Stored data entries:
# # # #
/-- R196, R197, R214: a store-buffer entry is performed, or stops its thread for a double-bit error; loads cancelled for it come again. -/
def State.drainEntry (s : State) (k : Nat) (e : SbEntry) (ecc : Ecc) : State :=
  let s1 := s.setCore k fun c => { c with sb := c.sb.filter fun x => x.id != e.id }
  let s2 := match ecc with
    | .double => (s1.countSram e.thread false).doubleTrap e.thread
    | _ =>
      let s2 := if ecc == .corrected then s1.countSram e.thread true else s1
      (List.zip (List.range e.data.length) e.data).foldl (fun (s : State) (i, w) => s.setSram k (e.addr + i) w.toNat) s2
  (List.range 8).foldl (fun (s : State) i =>
    let t := k * 8 + i
    if (s.th t).replay == some e.id then (s.setTh t fun th => { th with replay := none }).renew t else s) s2

/-- Every store that the core has buffered is performed. -/
def State.drainAll (s : State) (k : Nat) : State :=
  (s.core k).sb.foldl (fun (s : State) e => let (ecc, s1) := s.freeEcc; s1.drainEntry k e ecc) s

/-- R371: the cluster of a target's supervisor: 16 for the house. -/
def State.supCluster (s : State) (x : Nat) : Option Nat := if x = 16 then some 16 else s.roleCluster x

/-- R387: mails held for target `x` enter channel 3 while it has room. -/
def State.mailIn (s : State) (x : Nat) : Nat → State
  | 0 => s
  | n + 1 =>
    let e := s.sessions.get Session.reset x
    match e.mails, s.supCluster x with
    | m :: rest, some c =>
      if (s.chanQ (chanKey c 3)).length < 16 then
        (({ s with sessions := s.sessions.set Session.reset x { e with mails := rest } }).publish 2000 (chanKey c 3) m).mailIn x n
      else s
    | _, _ => s

/-- A message has left a channel: mails held for it come in. -/
def State.mailNext (s : State) (k : Nat) : State :=
  if k % 1024 = 3 then s.mailIn (if k / 1024 = 16 then 16 else s.clusterOwner (k / 1024)) 16 else s

/-- R252, R165: a message is taken from the queue and copied, the core's earlier stores being done; a packet message's packet is now taken. -/
def State.takeMsg (s : State) (t k dst idx : Nat) (m : Msg) : State :=
  let s1 := (s.setChanQ k ((s.chanQ k).eraseIdx idx)).mailNext k
  let s2 := (List.zip (List.range m.words.length) m.words).foldl (fun (s : State) (i, w) => s.setSram (coreOf t) (dst + i) w.toNat) s1
  if k % 1024 = 0 ∧ k / 1024 < 16 then
    let i := (m.words.getD 16 0).toNat % 4
    match (s2.th t).slot i with
    | some p => s2.stampUse.setSlot t i (some { p with phase := 2, order := s2.useCtr, issued := 0 })
    | none => s2
  else s2

/-- R230: a result with its flags; a write to fl takes the place of the listed flag updates. -/
def Thread.result (th : Thread) (c v : Nat) (fl : Nat → Nat) : Thread :=
  if c = 25 then th.putReg c v else (th.putReg c v).updFl fl

def setZ (z : Bool) (fl : Nat) : Nat := fl / 2 * 2 + boolNat z

/-- R252, R283: a waiting CHR gets its message; a copy that is not within one region traps, and the message stays. -/
def State.chrWake (s : State) (t : Nat) : State :=
  match (s.th t).wait with
  | .chr k dst r =>
    match s.readable t k with
    | [] => s
    | (idx, m) :: _ =>
      if !(s.chrWaiters k).all (fun u => (s.th t).blockedAt ≤ (s.th u).blockedAt) && !(k % 1024 == 0 && k < 16384) then s
      else if !copyOk dst m.words.length then s.trap t 2 0 dst 8 (s.th t).pc
      else
        let s := s.drainAll (coreOf t)
        if (s.th t).st == .stopped then s
        else ((s.takeMsg t k dst idx m).setTh t fun th => th.result r m.words.length (setZ false)).unblock t 1
  | _ => s

/-! ### CHE (R251, R282) -/

/-- R281: the message goes out and the CHE completes. -/
def State.cheDone (s : State) (t k : Nat) (ws : List Word) : State :=
  ((s.send t k ws).setTh t fun th => { th with staging := none }).unblock t 1

/-- R282: once the far stores are performed, the message is published or the thread blocks for room. -/
def State.chePublish (s : State) (t k : Nat) (ws : List Word) : State :=
  if s.chanRoom k ws.length && s.firstWriter t k then s.cheDone t k ws
  else (s.countCluster F.schClusterCheBlock_CHE_BLOCK (clusterOf t)).block t (.che k ws false)

/-- R282, R286: a blocked CHE goes on. -/
def State.cheUnblock (s : State) (t : Nat) : State :=
  match (s.th t).wait with
  | .che k ws stores =>
    if t < 1024 ∧ !(s.inService (k / 1024) (s.tidOwner t)) ∧ k / 1024 ≠ clusterOf t then
      s.trap t 13 6 0 0 (s.th t).pc
    else if stores then (if (s.th t).posted.isEmpty then s.chePublish t k ws else s)
    else if s.chanRoom k ws.length && s.firstWriter t k then s.cheDone t k ws
    else s
  | _ => s

/-! ### Configuration (R280) -/

/-- R280: a write of SCH_CHANx.CFG. -/
def State.wrChanCfg (s : State) (x v : Nat) : State :=
  let p := s.rd .schChanPtr x
  let c := if x = 16 ∧ bits p 14 1 = 1 then 16 else bits p 10 4
  let n := bits p 0 10
  let k := chanKey c n
  let refuse := fun (r : Nat) => (s.count F.schChanStat_REFUSED x).setF F.schChanStat_LAST_REASON x r
  let busy := !(s.chanQ k).isEmpty || s.threads.any fun e => match e.2.wait with | .chr k' _ _ => k' == k | .che k' _ _ => k' == k | _ => false
  if x ≠ 16 ∧ s.clusterOwner c ≠ x then refuse 2
  else if n < 16 then refuse 3
  else if busy then refuse 1
  else { s with chanCfg := s.chanCfg.set (127 * 4096) k (v % 2 ^ 21) }

/-! ### Resets (R285) -/

/-- R285: every channel of a cluster is emptied, and each message counted. -/
def State.emptyChannels (s : State) (c : Nat) : State :=
  let n := s.chans.foldl (fun a e => if e.1 / 1024 == c then a + e.2.length else a) 0
  let s1 := { s with chans := s.chans.filter fun e => e.1 / 1024 != c }
  if c < 16 then s1.setF F.schClusterDiscard_DISCARD c (satAdd 32 (s1.f F.schClusterDiscard_DISCARD c) n) else s1

/-! ### Timers (R287-R289) -/

def State.lathNow (s : State) : Nat := s.now / 1024

def State.timer (s : State) (t i : Nat) : Timer := (s.th t).timers.get Timer.reset i

def State.setTimer (s : State) (t i : Nat) (f : Timer → Timer) : State :=
  s.setTh t fun th => { th with timers := th.timers.set Timer.reset i (f (th.timers.get Timer.reset i)) }

/-- R288: the checks of arming are CHE's: the channel, or the detail code. -/
def State.timerChan (s : State) (t i : Nat) : Nat ⊕ Nat :=
  match s.chanNamed t (s.timer t i).ch.toNat with
  | .inr d => .inr d
  | .inl k => if s.mayWrite t k then .inl k else .inr 3

/-- R288: a store of `n` to TMR_ARMi. -/
def State.timerArm (s : State) (t i n : Nat) : Nat ⊕ State :=
  if n = 0 then .inr s
  else
    match s.timerChan t i with
    | .inr d => .inl d
    | .inl _ => .inr ((s.stir (s.tidOwner t)).stampUse.setTimer t i fun m => { m with due := s.lathNow + n + 1, order := s.useCtr, late := false })

/-- R287: a store to TMR_STATi. -/
def State.timerCancel (s : State) (t i : Nat) : State := s.setTimer t i fun m => { m with due := 0, late := false }

/-- R289: the timers of a cluster that have expired: due lath, order, thread, timer. -/
def State.timersDue (s : State) (c : Nat) : List (Nat × Nat × Nat × Nat) :=
  (s.threads.filter fun e => clusterOf e.1 == c).flatMap fun e =>
    e.2.timers.filterMap fun m => if m.2.due != 0 && m.2.due ≤ s.lathNow + 1 then some (m.2.due, m.2.order, e.1, m.1) else none

/-- R289: whether timer i of thread t posts next. -/
def State.timerNext (s : State) (t i : Nat) : Bool :=
  let m := s.timer t i
  m.due != 0 && m.due ≤ s.lathNow + 1 &&
    (s.timersDue (clusterOf t)).all fun e => m.due < e.1 || (m.due == e.1 && m.order ≤ e.2.1)

/-- R289: a timer that cannot post is counted once, and tried again at the next lath. -/
def State.timerStay (s : State) (t i : Nat) (m : Timer) : State :=
  let s1 := if m.late then s else s.countCluster F.schClusterTimerLate_TIMER_LATE (clusterOf t)
  s1.setTimer t i fun m => { m with due := s.lathNow + 2, late := true }

/-- R289: the timer posts its tag, or stays due until the next boundary. -/
def State.timerExpire (s : State) (t i : Nat) : State :=
  let m := s.timer t i
  match s.timerChan t i with
  | .inl k =>
    if s.chanRoom k 1 then (s.publish t k [m.tag]).setTimer t i fun m => { m with due := 0, late := false }
    else s.timerStay t i m
  | .inr _ => s.timerStay t i m

/-! ### Stillness (R290, R291) -/

/-- R290: whether a thread is in one of the still states. -/
def Thread.still (th : Thread) : Bool :=
  match th.st with
  | .parked => true
  | .stopped => th.stopBy == 9
  | .blocked =>
    match th.wait with
    | .chr k _ _ => 16 ≤ k % 1024
    | .che k _ false => 16 ≤ k % 1024
    | .join _ => true
    | .lka _ => true
    | _ => false
  | .running => false

/-- R290: the stall is still at this moment. -/
def State.stillNow (s : State) (x : Nat) : Bool :=
  let mine := s.threads.filter fun e => e.1 < 1024 && s.clusterOwner (clusterOf e.1) == x && s.f F.dspCluster_STATE (clusterOf e.1) != 0
  mine.all (fun e => e.2.still && e.2.timers.all (fun m => m.2.due == 0) && e.2.packets.all fun p => p.2.phase != 1) &&
    s.clusterQ.all (fun e => e.2.all fun p => p.stall != some x) && (s.defers.get [] x).isEmpty && (s.sessions.get Session.reset x).mails.isEmpty &&
    (match s.roleCluster x with
     | some c => [2, 3, 4].all fun n => (s.chanQ (chanKey c n)).isEmpty
     | none => true)

/-- R290: at the strobe: the course's stillness is counted, and the next course begins. -/
def State.stillStrobe (s : State) (x : Nat) : State :=
  let quiet := s.stillOn x && !s.debugStopped x && !s.restless.get false x && s.stillNow x
  let n := if quiet then s.f F.schStillStat_COURSES x + 1 else 0
  { s.setF F.schStillStat_COURSES x (min n 2) with
    restless := s.restless.set false x false }

/-- R291: STILL: the event, and the trap of a blocked supervisor. -/
def State.stillRaise (s : State) (x : Nat) : State :=
  let s1 := (s.count F.schStillStat_RAISED x).setF F.schStillStat_COURSES x 0
  let sup := s.supervisor x
  let trapped := match sup with | some t => (s.th t).st == .blocked | none => false
  let s2 := s1.raise (Ev.STILL x) [word (boolNat (!trapped))]
  match sup with
  | some t => if trapped then s2.stillTrap t else s2
  | none => s2

/-! ### Commands -/

/-- R283: due for a thread that waits in CHR. -/
def execChrWake (t : Tid) (s : State) : Res := run s (onlyIf ((s.th t).st == .blocked) fun s => s.chrWake t)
# # # #
Would you output, from the records above, exactly the run of lines that starts at the line containing "let c := if" and ends at the line containing "let busy := !(s.chanQ", and only that run?

  let c := if x = 16 ∧ bits p 14 1 = 1 then 16 else bits p 10 4
  let n := bits p 0 10
  let k := chanKey c n
  let refuse := fun (r : Nat) => (s.count F.schChanStat_REFUSED x).setF F.schChanStat_LAST_REASON x r
  let busy := !(s.chanQ k).isEmpty || s.threads.any fun e => match e.2.wait with | .chr k' _ _ => k' == k | .che k' _ _ => k' == k | _ => false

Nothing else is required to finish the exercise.